Dataset excerpts
+===+
/-- The value of a source operand of `w` registers in a lane (R33, R62, R63); a stream gives its next element (R120). DEDUCED: log 20. -/
def srcVal (s : State) (wn : Nat) (x : Warp) (o : Opd) (w t : Nat) : Nat :=
  match o with
  | .v n =>
    let r (i : Nat) : Nat := (vWord s wn x (n.toNat + i) t).toNat
    if w = 1 then r 0 else if w = 2 then r 0 + 2 ^ 32 * r 1
    else r 0 + 2 ^ 32 * r 1 + 2 ^ 64 * r 2 + 2 ^ 96 * r 3
  | .k n =>
    let r (i : Nat) : Nat := (kWord s wn x (n.toNat + i)).toNat
    if w = 1 then r 0 else if w = 2 then r 0 + 2 ^ 32 * r 1
    else r 0 + 2 ^ 32 * r 1 + 2 ^ 64 * r 2 + 2 ^ 96 * r 3
  | .imm b => immVal b (32 * w)
  | .s n => if (mapGetD x.streams n.val {}).groups.isEmpty then (fresh s (freeBase + 32 * n.val + t)).toNat % 2 ^ 32
            else (streamElem x n.val t).val.toNat
  | _ => 0

/-- The predicate that an operand names, in a lane. -/
def srcPred (s : State) (wn : Nat) (x : Warp) (o : Opd) (t : Nat) : Bool :=
  match o with
  | .p n => pBit s wn x n.val t
  | _ => false

/-- R34: the effective address in `bits` bits: 64 for global memory, 32 for the scratchpad and private offsets. -/
def effAddr (s : State) (wn : Nat) (x : Warp) (m : Mem) (bits t : Nat) : Nat :=
  let base := srcVal s wn x m.base (bits / 32) t
  let idx := match m.index with
    | some o => srcVal s wn x o 1 t
    | none => 0
  wrapTo bits ((base : Int) + (idx * 2 ^ m.shift.toNat : Nat) + m.off.toInt)

/-- The same for the room forms (R336): the offset has eleven bits. -/
def roomAddr (s : State) (wn : Nat) (x : Warp) (m : RoomMem) (t : Nat) : Nat :=
  let base := srcVal s wn x m.base 2 t
  let idx := match m.index with
    | some o => srcVal s wn x o 1 t
    | none => 0
  wrapTo 64 ((base : Int) + (idx * 2 ^ m.shift.toNat : Nat) + m.off.toInt)

/-- R69: the threads of the set whose guard holds. DEDUCED: log 18. -/
def guardLanes (s : State) (wn : Nat) (x : Warp) (set : Lanes) (guard : BitVec 4) : Lanes :=
  laneSet fun t => set.getLsbD t && (pBit s wn x (guard.extractLsb' 0 3).toNat t != guard.getLsbD 3)

/-! ### Which registers a word reads and writes -/

/-- The role of FD. -/
inductive Role where
  | src | dst | both
  deriving DecidableEq, Repr

/-- FD of a word: a source where the entry says so. -/
def fdRole (opc fn : Nat) : Role :=
  if opc = 0x53 || opc = 0x54 || opc = 0x25 || opc = 0x36 || opc = 0xB3 || (opc = 0x13 && fn = 1) then .both
  else if opc = 0x91 || opc = 0x93 || opc = 0xA1 || opc = 0xA2 && fn = 0 || opc = 0xA7 || opc = 0xD5 || opc = 0xD6 || opc = 0xE5
    || opc = 0xE6 || opc = 0xE9 then .src
  else .dst

/-- The role of FD in an instruction: a CAS that returns nothing only reads it (R284). -/
def roleOf : Instr → Role
  | .cas _ _ t _ _ => if t.nr then .src else .both
  | i => fdRole i.fields.opc.toNat i.fields.fn.toNat

/-- The registers that a field in a position covers (R33, R66). -/
def spanOf (q : Pos) (b : BitVec 11) : List Reg :=
  if !q.used || (q.opt && b == unusedField) then []
  else match Fields.opd b with
    | .v n => (List.range q.w).map fun i => Reg.v (n.toNat + i)
    | .k n =>
      let w := if q.kAlign == 1 then q.w else 512 - q.kTop
      (List.range w).map fun i => Reg.k (n.toNat + i)
    | .p n => if n.val = 7 then [] else [Reg.p n.val]
    | _ => []

/-- Predicates that a word reads or writes outside its operand fields. -/
def predUses : Instr → List Nat × List Nat
  | .sel _ _ n _ _ _ | .sel64 _ _ n _ _ _ => ([n.toNat], [])
  | .plog _ pc _ _ _ _ => ([pc.toNat], [])
  | .plogTov _ _ => ([0, 1, 2, 3, 4, 5, 6], [])
  | .plogFromv _ _ => ([], [0, 1, 2, 3, 4, 5, 6])
  | .iaddc _ _ n _ _ _ => ([n.toNat], [n.toNat])
  | .isetp _ _ _ q _ _ _ | .fsetp _ _ _ q _ _ _ => (if q.op == 0 then [] else [q.c.toNat], [])
  | .shflIdx _ _ p _ _ _ | .shflUp _ _ p _ _ _ | .shflDown _ _ p _ _ _ | .shflXor _ _ p _ _ _ =>
    ([], p.toList.map (·.toNat))
  | .cstore _ _ _ _ n _ _ _ _ => ([n.toNat], [])
  | .mbxpop _ _ n _ _ | .rpop _ _ n _ _ => ([], [n.toNat])
  | _ => ([], [])

/-- The registers a word reads and writes, but for its guard, which is read at issue (R69). -/
def usesOf (i : Instr) : List Reg × List Reg :=
  let f := i.fields
  match formOf f with
  | .error _ => ([], [])
  | .ok m =>
    let role := roleOf i
    let d := spanOf m.fd f.fd
    let (pr, pw) := predUses i
    let ps (l : List Nat) : List Reg := (l.filter (· != 7)).map Reg.p
    let lp := if f.opc.toNat = 0x80 then [Reg.lpart] else []
    ((if role == .dst then [] else d) ++ spanOf m.fa f.fa ++ spanOf m.fb f.fb ++ ps pr,
     (if role == .src then [] else d) ++ ps pw ++ lp)

/-- The registers of a memory operand (R34). -/
def memRegs (m : Mem) (w : Nat) : List Reg :=
  let one (o : Opd) (w : Nat) : List Reg := match o with
    | .v n => (List.range w).map fun i => Reg.v (n.toNat + i)
    | .k n => (List.range w).map fun i => Reg.k (n.toNat + i)
    | _ => []
  one m.base w ++ (m.index.map (one · 1)).getD []

/-- R200: a private form. -/
def lsPriv : LsKind → Bool
  | .priv | .privB128 => true
  | _ => false

/-- The registers from which an incomplete word takes the addresses of global or private memory (R34, R183, R206, R285). -/
def addressRegs : OpKind → List Reg
  | .word i => match i with
    | .ld _ kind _ _ _ m | .st _ kind _ _ _ m => memRegs m (if lsPriv kind then 1 else 2)
    | .ldx _ _ _ _ _ m | .stx _ _ _ _ _ m => memRegs m 2
    | .atom _ _ t _ _ | .atomf _ _ t _ _ | .cas _ _ t _ _ => if t.scratch then [] else memRegs ⟨t.base, none, 0, 0⟩ 2
    | .cstore _ _ _ _ _ _ _ a _ | .invr _ _ a _ | .wbr _ _ a _ | .invd _ _ a _ => memRegs ⟨a, none, 0, 0⟩ 2
    | _ => []
  | _ => []

/-- R72: the counter that SET names. -/
def setOf (c : Ctl) : Option Nat :=
  let n := (c.hint.extractLsb' 16 4).toNat
  if n ≤ 11 then some n else none

/-! ### Writes -/

/-- R111: an address that an incomplete word takes from an overwritten register is undefined in these lanes: what is not performed yet is accessed at an address that nothing constrains. DEDUCED: log 93. -/
def scatter (s : State) (m : Lanes) (o : Op) : Op :=
  let la := getLaunch s (getWarp s o.warp).launch
  let free (p : Part) : Nat := (fresh s (2 ^ 19 + 64 * p.lane + p.off)).toNat
  let unit (p : Part) : Nat := if p.n ≤ 16 then 32 else 4096
  let va (p : Part) : Nat :=
    if p.priv then privSegment s (getWarp s o.warp) + free p % max 1 (la.ps / 4) * 128 + 4 * p.lane + p.va % 4
    else free p % 2 ^ 48 / unit p * unit p + p.va % (unit p / 2)
  { o with parts := o.parts.map fun p => if m.getLsbD p.lane && p.movable then { p with va := va p, st := .retry 0 } else p }

/-- R111: what a write of a register in a set of lanes does to an incomplete word that reads it or writes it. -/
def markOp (s : State) (m : Lanes) (r : Reg) (o : Op) : Op :=
  let m := o.lanes &&& m
  if m = 0 then o
  else
    let o1 := if o.reads.contains r then { o with poison := o.poison ||| m } else o
    let o2 := if o.writes.contains r then { o1 with clobber := (r, m) :: o1.clobber } else o1
    if (addressRegs o.kind).contains r then scatter s m o2 else o2

/-- R111: a word that writes a register marks the incomplete words of its warp that read it or write it. -/
def markOps (s : State) (w : Nat) (m : Lanes) (r : Reg) : State :=
  { s with ops := mapAll s.ops fun _ o => if o.warp == w then markOp s m r o else o }

/-- R111, R108: a write of a K register marks the incomplete words of every warp of the group. -/
def markGroup (s : State) (g : Nat) (r : Reg) : State :=
  { s with ops := mapAll s.ops fun _ o => if (getWarp s o.warp).group == g then markOp s allLanes r o else o }

/-- R112: an earlier fixed-latency result of this register is not readable before this one. -/
def lateHaz (s : State) (x : Warp) (r : Reg) (lat t : Nat) : Bool :=
  x.haz.any fun h => h.reg == r && h.lanes.getLsbD t && s.clock + lat ≤ h.ready

/-- The results that still are not readable, with a new one. -/
def addHaz (s : State) (x : Warp) (r : Reg) (m : Lanes) (lat : Nat) : List Haz :=
  ⟨r, m, s.clock + lat⟩ :: x.haz.filter fun h => s.clock < h.ready

/-- A fixed-latency word writes a V register in a set of lanes. -/
def putV (s : State) (w lat n : Nat) (m : Lanes) (f : Nat → Word) : State :=
  let x := getWarp s w
  let y (t : Nat) : Word := if lateHaz s x (.v n) lat t then (fresh s (freeBase + 1024 + regKey (.v n) t)).setWidth 32 else f t
  let v := (laneList m).foldl (fun v t => mapPut 0 v (32 * n + t) (y t)) x.v
  markOps (setWarp s w { x with v := v, haz := addHaz s x (.v n) m lat }) w m (.v n)

/-- A fixed-latency word writes a predicate in a set of lanes; a write to P7 is ignored (R6). -/
def putP (s : State) (w lat n : Nat) (m : Lanes) (f : Nat → Bool) : State :=
  if n = 7 then s else
  let x := getWarp s w
  let y (t : Nat) : Bool := if lateHaz s x (.p n) lat t then (fresh s (freeBase + 1024 + regKey (.p n) t)).getLsbD 0 else f t
  let old := mapGetD x.preds n 0
  let new := laneSet fun t => if m.getLsbD t then y t else old.getLsbD t
  markOps (setWarp s w { x with preds := mapPut 0 x.preds n new, haz := addHaz s x (.p n) m lat }) w m (.p n)

/-- Writes a value of `w` registers to V registers from n on. -/
def putVs (s : State) (wn lat n w : Nat) (m : Lanes) (f : Nat → Nat) : State :=
  (List.range w).foldl (fun s i => putV s wn lat (n + i) m fun t => BitVec.ofNat 32 (f t / 2 ^ (32 * i))) s

/-- R124: MOVK; the value is seen by other warps old or new until the writer orders it. -/
def putK (s : State) (w lat n : Nat) (v : Word) : State :=
  let x := getWarp s w
  let g := getGroup s x.group
  let other := g.kPend.any fun p => p.k == n && p.warp != w
  let late := lateHaz s x (.k n) lat 0
  let v1 := if late then (fresh s (freeBase + 1024 + regKey (.k n) 0)).setWidth 32 else v
  let v2 := if other && Config.pick (s.free + freeBase + regKey (.k n) 0) % 2 = 0 then mapGetD g.k n 0 else v1
  let s := setGroup s x.group { g with k := mapPut 0 g.k n v2, kPend := ⟨n, mapGetD g.k n 0, w, s.next⟩ :: g.kPend }
  markGroup (setWarp s w { x with haz := addHaz s x (.k n) allLanes lat }) x.group (.k n)

/-- A word that completes writes a V register; where another word wrote it meanwhile it is undefined (R111). -/
def retV (s : State) (o : Op) (n : Nat) (m : Lanes) (f : Nat → Word) : State :=
  updWarp s o.warp fun x =>
    let y (t : Nat) : Word :=
      if o.clobber.any (fun c => c.1 == .v n && c.2.getLsbD t) then (fresh s (regKey (.v n) t)).setWidth 32 else f t
    { x with v := (laneList m).foldl (fun v t => mapPut 0 v (32 * n + t) (y t)) x.v }

def retVs (s : State) (o : Op) (n w : Nat) (m : Lanes) (f : Nat → Nat) : State :=
  (List.range w).foldl (fun s i => retV s o (n + i) m fun t => BitVec.ofNat 32 (f t / 2 ^ (32 * i))) s

/-- A word that completes writes a predicate. -/
def retP (s : State) (o : Op) (n : Nat) (m : Lanes) (f : Nat → Bool) : State :=
  if n = 7 then s else
  updWarp s o.warp fun x =>
    let y (t : Nat) : Bool :=
      if o.clobber.any (fun c => c.1 == .p n && c.2.getLsbD t) then (fresh s (regKey (.p n) t)).getLsbD 0 else f t
    let old := mapGetD x.preds n 0
    { x with preds := mapPut 0 x.preds n (laneSet fun t => if m.getLsbD t then y t else old.getLsbD t) }

end Sys2Proof.Machine
end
+===+
Copy exactly the stretch of data above from the line with "def putV (s" through the line with "def putVs (s", and omit all other lines.

__Result__.
def putV (s : State) (w lat n : Nat) (m : Lanes) (f : Nat → Word) : State :=
  let x := getWarp s w
  let y (t : Nat) : Word := if lateHaz s x (.v n) lat t then (fresh s (freeBase + 1024 + regKey (.v n) t)).setWidth 32 else f t
  let v := (laneList m).foldl (fun v t => mapPut 0 v (32 * n + t) (y t)) x.v
  markOps (setWarp s w { x with v := v, haz := addHaz s x (.v n) m lat }) w m (.v n)

/-- A fixed-latency word writes a predicate in a set of lanes; a write to P7 is ignored (R6). -/
def putP (s : State) (w lat n : Nat) (m : Lanes) (f : Nat → Bool) : State :=
  if n = 7 then s else
  let x := getWarp s w
  let y (t : Nat) : Bool := if lateHaz s x (.p n) lat t then (fresh s (freeBase + 1024 + regKey (.p n) t)).getLsbD 0 else f t
  let old := mapGetD x.preds n 0
  let new := laneSet fun t => if m.getLsbD t then y t else old.getLsbD t
  markOps (setWarp s w { x with preds := mapPut 0 x.preds n new, haz := addHaz s x (.p n) m lat }) w m (.p n)

/-- Writes a value of `w` registers to V registers from n on. -/
def putVs (s : State) (wn lat n w : Nat) (m : Lanes) (f : Nat → Nat) : State :=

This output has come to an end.